Je la trouve logique et bienvenue. Il s’agit d’une innovation libre et ouverte donc cela permet l’échange d’idées. Les problématiques et les aspirations de chacun peuvent se confronter et poussent l’ensemble des projets vers l’amélioration. Pour l’instant les blockchains viables sur le long terme sont peu nombreuses mais nul doute que tous les débats qu’elles engendrent aboutiront à un consensus suivi d’une adoption plus large de ces technologies. Klaus Schwab, fondateur et organisateur du Forum de Davos s’inquiète de la disparition de 7,1 millions d’emploi provoqué par la désintermédiation dans les pays comme le Japon, la Chine, les États-Unis, l’Allemagne ou la France. Heureusement 2,1 millions d’emplois devrait être créés dans le secteur de l’informatique et de l’ingénierie. Eureka participe au développement de ce secteur créateur d’emploi.

– Quels sont tes prochains projets ?
Pour l’instant je préfère me concentrer sur Eureka. J’ai beaucoup d’idées pour développer l’entreprise. Elles feront certainement l’objet de communiqués au fil des mois et des années à venir.

– Quels sont tes analyses pour Bitcoin et son écosystème en 2016 ?
Il y a très clairement une prise de conscience de la part des technophiles, mais aussi du secteur de la finance et de l’assurance avec les mouvements Fintech et Assurtech. La prochaine étape concernera le développement de nouveaux outils et services, tout aussi bien par les grandes entreprises, que par les startups. Nous devrions voir l’éclosion d’important projets, surtout si l’on se réfère au total des fonds levés depuis 2012 à aujourd’hui, et qui s’élève à 433 millions de dollars. Et j’oublie même de parler des fonds investis dans la R&D comme IBM, R3 ou Digital Asset Holdings. Le total des volumes échangés sur les places de marchés Bitcoin ont augmenté de 50% cette année, ce qui est plutôt bon signe alors que Bitcoin a déjà été enterré 89 fois depuis sa création en 2009. La communauté est de plus en plus créative comme on le voit par rapport aux différents dilemmes qui sont en cours de résolution. Elle est même de plus en plus soudée avec cette régularité où année après année, on peut assister à des conférences. L’année 2016 sera l’une des années les plus excitantes depuis la parité dollar/bitcoin en 2011. Le «halving day» qui s’opérera cet été va irrévocablement diviser par deux le nombre de bitcoins émis par le réseaux, et donc, diminuera par conséquence l’offre. Il est intéressant de voir comment la courbe du prix évoluera.
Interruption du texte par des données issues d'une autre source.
-- ==== Sys2Proof/Laws/KeepsLoopOps.lean ====
section
/-! SUPPORT. What the effects of LoopOps.lean keep. -/

namespace Sys2Proof.Machine

set_option Elab.async false

theorem Dev.sendGate_keeps (d : Dev) (g : GateTok) : Keeps ⟨false, [], [.tb]⟩ d (Dev.sendGate d g) := Dev.withTb_keeps ..

/-- An operation's effect on the device. -/
theorem Dev.runOp_keeps {W : Foot} (d : Dev) (e code : Nat) (f : OpSt → Nat → OpSt) (h : ∀ x w, Keeps W x.1 (f x w).1)
    (hw : ∀ d0 d, Keeps ⟨false, [F.BE_ENG_STAT_state, F.BE_ENG_STAT_loop, F.BE_ENG_STAT_loops, F.BE_ENG_STAT_fenced_writes, F.BE_ENG_RUNS, F.BE_LP_SWAP_active, F.BE_LP_SWAP_pending, F.BE_LP_SWAP_status, F.BE_LP_STAT_state, F.BE_LP_STAT_consec, F.BE_LP_STAT_update, F.BE_LP_FLAGS_sat, F.BE_LP_FLAGS_swap_clamp, F.BE_LP_SLACK_last, F.BE_LP_SLACK_win_min, F.BE_LP_SLACK_MIN_min, F.BE_LP_SLACK_MIN_restart, F.BE_LP_DUR_last, F.BE_LP_DUR_max, F.BE_LP_DONE_LO, F.BE_LP_DONE_HI, F.BE_POOL_STAT_fenced, F.BE_POOL_STAT_free, F.FLT_STAT_lost, F.FLT_LOST], [.be, .ch, .flt]⟩ d0 d → Keeps W d0 d) : Keeps W d (Dev.runOp d e code f) := by
  unfold Dev.runOp
  split
  · exact Keeps.refl _ d
  · dsimp only
    refine Keeps.ite (fun _ => ?_) fun _ => Keeps.refl _ d
    refine Keeps.trans ?_ (hw _ _ (Dev.retire_keeps ..))
    split
    · exact Keeps.refl _ d
    · exact h (d, _) _

theorem Keeps.iteO {W : Foot} {d0 : Dev} {c : Prop} [Decidable c] {a b : OpSt} (h : c → Keeps W d0 a.1) (k : ¬c → Keeps W d0 b.1) :
    Keeps W d0 (if c then a else b).1 := by
  by_cases x : c
  · rw [if_pos x]; exact h x
  · rw [if_neg x]; exact k x

theorem OpSt.sat_keeps (x : OpSt) (b : Bool) : Keeps ⟨false, [F.BE_LP_FLAGS_sat], []⟩ x.1 (x.sat b).1 :=
  Keeps.iteO (fun _ => (Dev.put_keeps _ _ _ _ (by decide +kernel)).le) fun _ => Keeps.refl _ _

theorem OpSt.write_keeps (x : OpSt) (k : Nat) (v : Int) : Keeps ⟨false, [F.BE_LP_FLAGS_sat], []⟩ x.1 (x.write k v).1 := by
  unfold OpSt.write
  exact (OpSt.sat_keeps (x.1, x.2.put k (qWord v)) _).le

theorem OpSt.raw_keeps (x : OpSt) (k : Nat) (v : Word) : Keeps ⟨false, [], []⟩ x.1 (x.raw k v).1 := Keeps.refl _ _

theorem OpSt.loadRecord_keeps (x : OpSt) (dst k : Nat) (f : Int) : Keeps ⟨false, [F.BE_LP_FLAGS_sat], []⟩ x.1 (x.loadRecord dst k f).1 := by
  unfold OpSt.loadRecord
  dsimp only
  repeat' (first
    | with_reducible exact Keeps.refl _ _
    | with_reducible exact (OpSt.write_keeps ..).le
    | with_reducible exact (OpSt.raw_keeps ..).le
    | with_reducible apply Keeps.iteO <;> intro _)

theorem OpSt.foldl_keeps {W : Foot} {α : Type} {f : OpSt → α → OpSt} (h : ∀ x a, Keeps W x.1 (f x a).1) (l : List α) (x : OpSt) :
    Keeps W x.1 (l.foldl f x).1 := Dev.foldlPair_keeps h l x

theorem OpSt.load_keeps (u : Upset) (wait : Nat) (e : Fin 12) (x : OpSt) (w : Nat) : Keeps ⟨false, [F.BE_LP_FLAGS_sat, F.MB_BANK_STAT_ue, F.MB_BANK_STAT_ce_cnt, F.MB_BANK_STAT_ue_cnt, F.MB_UE_ADDR, F.MB_CONF_waits, F.MB_CONF_max_wait, F.FLT_STAT_lost, F.FLT_LOST], [.mb, .flt]⟩ x.1 (OpSt.load u wait e x w).1 := by
  unfold OpSt.load
  try dsimp only
  repeat' (first
    | with_reducible exact Keeps.refl _ _
    | decide +kernel
    | (apply Keeps.step; with_reducible apply OpSt.write_keeps)
    | (apply Keeps.step; with_reducible apply OpSt.raw_keeps)
    | (apply Keeps.step; with_reducible apply OpSt.sat_keeps)
    | (apply Keeps.step; with_reducible apply OpSt.loadRecord_keeps)
    | (apply Keeps.step; with_reducible apply Dev.bankRead_keeps)
    | (apply Keeps.step; with_reducible apply Dev.bankWait_keeps)
    | (with_reducible apply Keeps.iteO <;> intro _)
    | (with_reducible apply Keeps.ite <;> intro _)
    | split
    | (dsimp only))

theorem OpSt.store_keeps (wait : Nat) (e : Fin 12) (x : OpSt) (w : Nat) : Keeps ⟨false, [F.BE_ENG_STAT_fenced_writes, F.MB_BANK_STAT_ue, F.MB_BANK_STAT_nonowner_wr, F.MB_BANK_STAT_ce_cnt, F.MB_BANK_STAT_ue_cnt, F.MB_BANK_STAT_nonowner_cnt, F.MB_UE_ADDR, F.MB_CONF_waits, F.MB_CONF_max_wait, F.FLT_STAT_lost, F.FLT_LOST], [.tb, .mb, .flt]⟩ x.1 (OpSt.store wait e x w).1 := by
  unfold OpSt.store
  try dsimp only
  repeat' (first
    | with_reducible exact Keeps.refl _ _
    | decide +kernel
    | (apply Keeps.step; with_reducible apply OpSt.write_keeps)
    | (apply Keeps.step; with_reducible apply OpSt.raw_keeps)
    | (apply Keeps.step; with_reducible apply OpSt.sat_keeps)
    | (apply Keeps.step; with_reducible apply Dev.sendGate_keeps)
    | (apply Keeps.step; with_reducible apply Dev.bankWait_keeps)
    | (apply Keeps.step; with_reducible apply Dev.fencedWrite_keeps)
    | (apply Keeps.step; with_reducible apply Dev.bankWrite_keeps)
    | (with_reducible apply Keeps.iteO <;> intro _)
    | (with_reducible apply Keeps.ite <;> intro _)
    | split
    | (dsimp only))

theorem OpSt.emit_keeps (e : Nat) (x : OpSt) (w : Nat) : Keeps ⟨false, [F.BE_ENG_STAT_fenced_writes, F.FLT_STAT_lost, F.FLT_LOST], [.be, .flt]⟩ x.1 (OpSt.emit e x w).1 := by
  unfold OpSt.emit
  try dsimp only
  repeat' (first
    | with_reducible exact Keeps.refl _ _
    | decide +kernel
    | (apply Keeps.step; with_reducible apply OpSt.write_keeps)
    | (apply Keeps.step; with_reducible apply OpSt.raw_keeps)
    | (apply Keeps.step; with_reducible apply OpSt.sat_keeps)
    | (apply Keeps.step; with_reducible apply Dev.fencedWrite_keeps)
    | (apply Keeps.step; with_reducible apply Dev.withBe_keeps)
    | (with_reducible apply Keeps.iteO <;> intro _)
    | (with_reducible apply Keeps.ite <;> intro _)
    | split
    | (dsimp only))

theorem OpSt.section_keeps (x : OpSt) (v : Int) (blk st : Nat) : Keeps ⟨false, [F.BE_LP_FLAGS_sat], []⟩ x.1 (x.section v blk st).1.1 := by
  unfold OpSt.section
  dsimp only
  generalize clamps _ _ _ = b
  generalize Run.put _ _ _ = r
  exact (OpSt.sat_keeps (x.1, r) b).le

theorem OpSt.modifiers_keeps (x : OpSt) (w : Nat) (g a z : Int) : Keeps ⟨false, [F.BE_LP_FLAGS_sat], []⟩ x.1 (x.modifiers w g a z).1 := OpSt.write_keeps ..

theorem OpSt.sections_keeps (x : OpSt) (w : Nat) : Keeps ⟨false, [F.BE_LP_FLAGS_sat], []⟩ x.1 (x.sections w).1 := by
  have h (l : List (Nat × Nat)) (y : OpSt × Int × Int) : Keeps ⟨false, [F.BE_LP_FLAGS_sat], []⟩ y.1.1 (l.foldl (fun y sec =>
      ((y.1.section y.2.1 sec.1 sec.2).1, roundDiv (y.1.section y.2.1 sec.1 sec.2).2 one31, (y.1.section y.2.1 sec.1 sec.2).2)) y).1.1 := by
    induction l generalizing y with
    | nil => exact Keeps.refl _ _
    | cons s r ih => exact Keeps.trans (OpSt.section_keeps ..).le (ih (_, _, _))
  unfold OpSt.sections
  exact (h _ (x, _, _)).trans (OpSt.modifiers_keeps ..).le

theorem OpSt.clarke_keeps (x : OpSt) (w : Nat) : Keeps ⟨false, [F.BE_LP_FLAGS_sat], []⟩ x.1 (OpSt.clarke x w).1 := by
  unfold OpSt.clarke
  try dsimp only
  repeat' (first
    | with_reducible exact Keeps.refl _ _
    | decide +kernel
    | (apply Keeps.step; with_reducible apply OpSt.write_keeps)
    | (apply Keeps.step; with_reducible apply OpSt.raw_keeps)
    | (apply Keeps.step; with_reducible apply OpSt.sat_keeps)
    | (with_reducible apply Keeps.iteO <;> intro _)
    | (with_reducible apply Keeps.ite <;> intro _)
    | split
    | (dsimp only))

theorem OpSt.park_keeps (x : OpSt) (w : Nat) : Keeps ⟨false, [F.BE_LP_FLAGS_sat], []⟩ x.1 (OpSt.park x w).1 := by
  unfold OpSt.park
  try dsimp only
  repeat' (first
    | with_reducible exact Keeps.refl _ _
    | decide +kernel
    | (apply Keeps.step; with_reducible apply OpSt.write_keeps)
    | (apply Keeps.step; with_reducible apply OpSt.raw_keeps)
    | (apply Keeps.step; with_reducible apply OpSt.sat_keeps)
    | (with_reducible apply Keeps.iteO <;> intro _)
    | (with_reducible apply Keeps.ite <;> intro _)
    | split
    | (dsimp only))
– Je te remercie Edwige du temps consacré à Newsbtc.com. Aurais-tu un dernier mot pour nos lecteurs avant de repartir à tes activités ?
Oui, Bitcoin et son écosystème sont des investissements à fort potentiel mais aussi à hauts risques. La technologie blockchain est un sujet extrêmement vaste qui demande un engagement personnel régulier pour assimiler les finalités et approfondir sa compréhension. Je vous invite donc à bien vous entourer pour éviter les pièges et saisir les opportunités qui s’offre à vous. Dans l’état actuel, il est conseillé d’y placer uniquement ce que vous pouvez vous permettre de perdre. Merci SuperResistant et au revoir.